---- Supplied entries

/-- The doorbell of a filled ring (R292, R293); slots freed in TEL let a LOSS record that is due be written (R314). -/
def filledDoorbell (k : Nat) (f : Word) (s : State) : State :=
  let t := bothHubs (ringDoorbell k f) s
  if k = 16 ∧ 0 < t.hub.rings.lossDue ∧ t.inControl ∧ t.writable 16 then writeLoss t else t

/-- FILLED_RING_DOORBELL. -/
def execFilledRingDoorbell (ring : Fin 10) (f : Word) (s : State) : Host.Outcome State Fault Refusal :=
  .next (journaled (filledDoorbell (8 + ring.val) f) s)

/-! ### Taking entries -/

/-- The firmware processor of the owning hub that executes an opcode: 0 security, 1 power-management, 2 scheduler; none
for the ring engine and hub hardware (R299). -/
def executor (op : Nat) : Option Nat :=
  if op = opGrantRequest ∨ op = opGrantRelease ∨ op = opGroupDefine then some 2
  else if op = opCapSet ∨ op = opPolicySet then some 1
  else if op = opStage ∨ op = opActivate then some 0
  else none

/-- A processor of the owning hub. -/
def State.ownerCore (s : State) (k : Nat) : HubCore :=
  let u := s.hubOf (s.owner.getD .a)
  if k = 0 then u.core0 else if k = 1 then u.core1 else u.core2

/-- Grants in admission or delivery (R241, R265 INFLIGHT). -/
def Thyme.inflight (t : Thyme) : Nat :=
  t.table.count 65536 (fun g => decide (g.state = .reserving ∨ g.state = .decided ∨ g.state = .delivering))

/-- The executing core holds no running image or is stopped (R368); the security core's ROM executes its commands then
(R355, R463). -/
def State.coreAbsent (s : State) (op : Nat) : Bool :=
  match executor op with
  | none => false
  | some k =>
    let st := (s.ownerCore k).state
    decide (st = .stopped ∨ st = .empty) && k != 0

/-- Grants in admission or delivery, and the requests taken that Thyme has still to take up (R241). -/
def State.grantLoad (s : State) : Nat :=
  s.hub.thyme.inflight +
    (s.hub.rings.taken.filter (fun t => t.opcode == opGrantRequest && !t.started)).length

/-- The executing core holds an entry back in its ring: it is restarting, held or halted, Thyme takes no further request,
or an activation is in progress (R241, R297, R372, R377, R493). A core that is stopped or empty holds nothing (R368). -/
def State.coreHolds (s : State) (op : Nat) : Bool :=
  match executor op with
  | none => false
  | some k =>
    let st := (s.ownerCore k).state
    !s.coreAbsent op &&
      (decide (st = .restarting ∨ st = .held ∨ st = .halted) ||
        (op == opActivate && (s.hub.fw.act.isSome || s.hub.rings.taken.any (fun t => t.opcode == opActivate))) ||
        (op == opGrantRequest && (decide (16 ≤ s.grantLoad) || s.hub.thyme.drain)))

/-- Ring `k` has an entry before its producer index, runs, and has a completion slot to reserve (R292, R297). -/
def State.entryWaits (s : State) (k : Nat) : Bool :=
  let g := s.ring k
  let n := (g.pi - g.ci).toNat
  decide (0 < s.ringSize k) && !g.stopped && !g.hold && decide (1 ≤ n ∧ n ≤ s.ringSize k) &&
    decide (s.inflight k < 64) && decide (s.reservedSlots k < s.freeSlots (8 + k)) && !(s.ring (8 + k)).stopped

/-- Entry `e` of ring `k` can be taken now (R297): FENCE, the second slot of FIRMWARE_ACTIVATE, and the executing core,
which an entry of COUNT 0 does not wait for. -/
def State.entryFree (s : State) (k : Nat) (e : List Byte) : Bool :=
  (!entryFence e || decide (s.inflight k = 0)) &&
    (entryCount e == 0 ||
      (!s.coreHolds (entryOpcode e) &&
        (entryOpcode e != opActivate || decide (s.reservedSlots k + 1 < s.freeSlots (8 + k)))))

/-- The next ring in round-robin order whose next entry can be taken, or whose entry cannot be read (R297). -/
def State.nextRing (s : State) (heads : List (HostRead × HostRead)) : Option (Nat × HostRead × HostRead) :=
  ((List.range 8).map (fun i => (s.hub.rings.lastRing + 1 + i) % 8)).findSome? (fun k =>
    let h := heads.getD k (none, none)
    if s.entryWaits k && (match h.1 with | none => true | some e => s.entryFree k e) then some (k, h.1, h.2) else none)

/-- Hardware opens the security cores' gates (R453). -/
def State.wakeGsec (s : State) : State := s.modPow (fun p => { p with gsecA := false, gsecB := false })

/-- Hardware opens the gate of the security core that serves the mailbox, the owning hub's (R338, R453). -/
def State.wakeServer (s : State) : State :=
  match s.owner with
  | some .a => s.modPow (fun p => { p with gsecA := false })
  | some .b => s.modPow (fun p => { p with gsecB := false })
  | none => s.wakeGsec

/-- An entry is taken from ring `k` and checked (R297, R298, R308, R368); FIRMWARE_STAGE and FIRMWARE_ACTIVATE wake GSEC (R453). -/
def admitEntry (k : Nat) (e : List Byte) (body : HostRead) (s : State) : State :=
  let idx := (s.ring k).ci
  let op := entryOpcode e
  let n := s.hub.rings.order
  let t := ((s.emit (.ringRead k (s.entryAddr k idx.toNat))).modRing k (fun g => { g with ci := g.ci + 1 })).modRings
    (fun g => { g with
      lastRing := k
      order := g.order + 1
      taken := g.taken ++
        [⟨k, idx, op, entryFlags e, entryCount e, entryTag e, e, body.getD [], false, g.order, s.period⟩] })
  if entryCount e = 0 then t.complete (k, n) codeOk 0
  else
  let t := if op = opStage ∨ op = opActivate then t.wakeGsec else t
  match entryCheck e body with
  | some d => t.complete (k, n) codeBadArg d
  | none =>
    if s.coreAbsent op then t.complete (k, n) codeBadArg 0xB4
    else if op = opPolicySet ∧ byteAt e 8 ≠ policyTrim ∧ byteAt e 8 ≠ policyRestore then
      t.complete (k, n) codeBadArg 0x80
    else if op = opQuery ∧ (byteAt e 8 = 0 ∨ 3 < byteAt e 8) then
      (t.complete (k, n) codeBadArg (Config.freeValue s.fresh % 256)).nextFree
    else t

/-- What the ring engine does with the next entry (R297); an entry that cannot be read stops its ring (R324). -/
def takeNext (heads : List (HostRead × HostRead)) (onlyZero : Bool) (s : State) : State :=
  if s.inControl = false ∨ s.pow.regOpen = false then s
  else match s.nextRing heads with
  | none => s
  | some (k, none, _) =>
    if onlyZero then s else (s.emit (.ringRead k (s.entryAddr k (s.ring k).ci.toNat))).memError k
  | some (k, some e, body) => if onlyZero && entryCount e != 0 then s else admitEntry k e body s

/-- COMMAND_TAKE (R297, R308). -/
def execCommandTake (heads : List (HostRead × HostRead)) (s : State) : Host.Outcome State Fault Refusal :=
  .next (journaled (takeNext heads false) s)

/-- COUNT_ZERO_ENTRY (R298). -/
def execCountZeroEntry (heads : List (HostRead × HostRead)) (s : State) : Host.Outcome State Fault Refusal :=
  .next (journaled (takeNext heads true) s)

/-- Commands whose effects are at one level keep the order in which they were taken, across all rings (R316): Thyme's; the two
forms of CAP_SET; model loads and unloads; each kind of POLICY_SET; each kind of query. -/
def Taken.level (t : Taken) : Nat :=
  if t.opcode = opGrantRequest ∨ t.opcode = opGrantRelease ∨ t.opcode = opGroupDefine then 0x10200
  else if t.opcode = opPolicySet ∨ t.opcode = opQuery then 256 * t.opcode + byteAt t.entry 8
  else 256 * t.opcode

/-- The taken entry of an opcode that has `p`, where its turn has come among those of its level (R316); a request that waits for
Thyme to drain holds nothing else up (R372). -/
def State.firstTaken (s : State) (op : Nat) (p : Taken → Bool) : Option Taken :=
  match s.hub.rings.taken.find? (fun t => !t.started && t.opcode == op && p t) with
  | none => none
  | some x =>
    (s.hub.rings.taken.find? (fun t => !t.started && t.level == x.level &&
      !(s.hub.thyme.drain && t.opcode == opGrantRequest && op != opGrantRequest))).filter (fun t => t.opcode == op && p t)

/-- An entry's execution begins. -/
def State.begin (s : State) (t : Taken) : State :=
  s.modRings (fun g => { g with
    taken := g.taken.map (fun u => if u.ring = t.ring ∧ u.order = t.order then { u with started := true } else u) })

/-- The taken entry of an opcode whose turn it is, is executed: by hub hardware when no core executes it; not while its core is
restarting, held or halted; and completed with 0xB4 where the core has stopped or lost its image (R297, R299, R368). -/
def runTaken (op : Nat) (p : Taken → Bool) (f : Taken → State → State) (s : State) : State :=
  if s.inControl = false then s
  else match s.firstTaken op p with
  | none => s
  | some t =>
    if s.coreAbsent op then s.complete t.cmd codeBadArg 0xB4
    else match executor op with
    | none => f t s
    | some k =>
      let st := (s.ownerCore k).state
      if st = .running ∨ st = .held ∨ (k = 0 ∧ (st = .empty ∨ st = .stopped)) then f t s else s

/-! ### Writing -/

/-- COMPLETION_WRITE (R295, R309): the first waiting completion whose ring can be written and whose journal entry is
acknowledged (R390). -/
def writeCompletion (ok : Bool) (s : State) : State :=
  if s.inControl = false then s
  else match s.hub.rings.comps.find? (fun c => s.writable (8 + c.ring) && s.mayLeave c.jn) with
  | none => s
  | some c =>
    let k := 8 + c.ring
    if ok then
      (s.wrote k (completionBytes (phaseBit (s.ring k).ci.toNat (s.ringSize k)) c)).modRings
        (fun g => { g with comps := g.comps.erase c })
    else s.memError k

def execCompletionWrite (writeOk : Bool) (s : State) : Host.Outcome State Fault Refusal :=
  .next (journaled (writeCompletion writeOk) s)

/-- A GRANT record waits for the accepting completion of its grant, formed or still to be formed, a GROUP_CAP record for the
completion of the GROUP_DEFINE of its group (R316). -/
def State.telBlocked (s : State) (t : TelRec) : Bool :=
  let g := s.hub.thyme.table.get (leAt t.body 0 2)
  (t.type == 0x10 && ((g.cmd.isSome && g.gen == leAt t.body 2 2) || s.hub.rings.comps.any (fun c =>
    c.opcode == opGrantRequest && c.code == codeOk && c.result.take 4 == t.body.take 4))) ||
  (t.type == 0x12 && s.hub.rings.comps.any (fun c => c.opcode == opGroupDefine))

--------

**What to work on**
An exact copy of the entries from the line containing "(t.type == 0x10" through the last line is the expected answer.

**Result of the task**
  (t.type == 0x10 && ((g.cmd.isSome && g.gen == leAt t.body 2 2) || s.hub.rings.comps.any (fun c =>
    c.opcode == opGrantRequest && c.code == codeOk && c.result.take 4 == t.body.take 4))) ||
  (t.type == 0x12 && s.hub.rings.comps.any (fun c => c.opcode == opGroupDefine))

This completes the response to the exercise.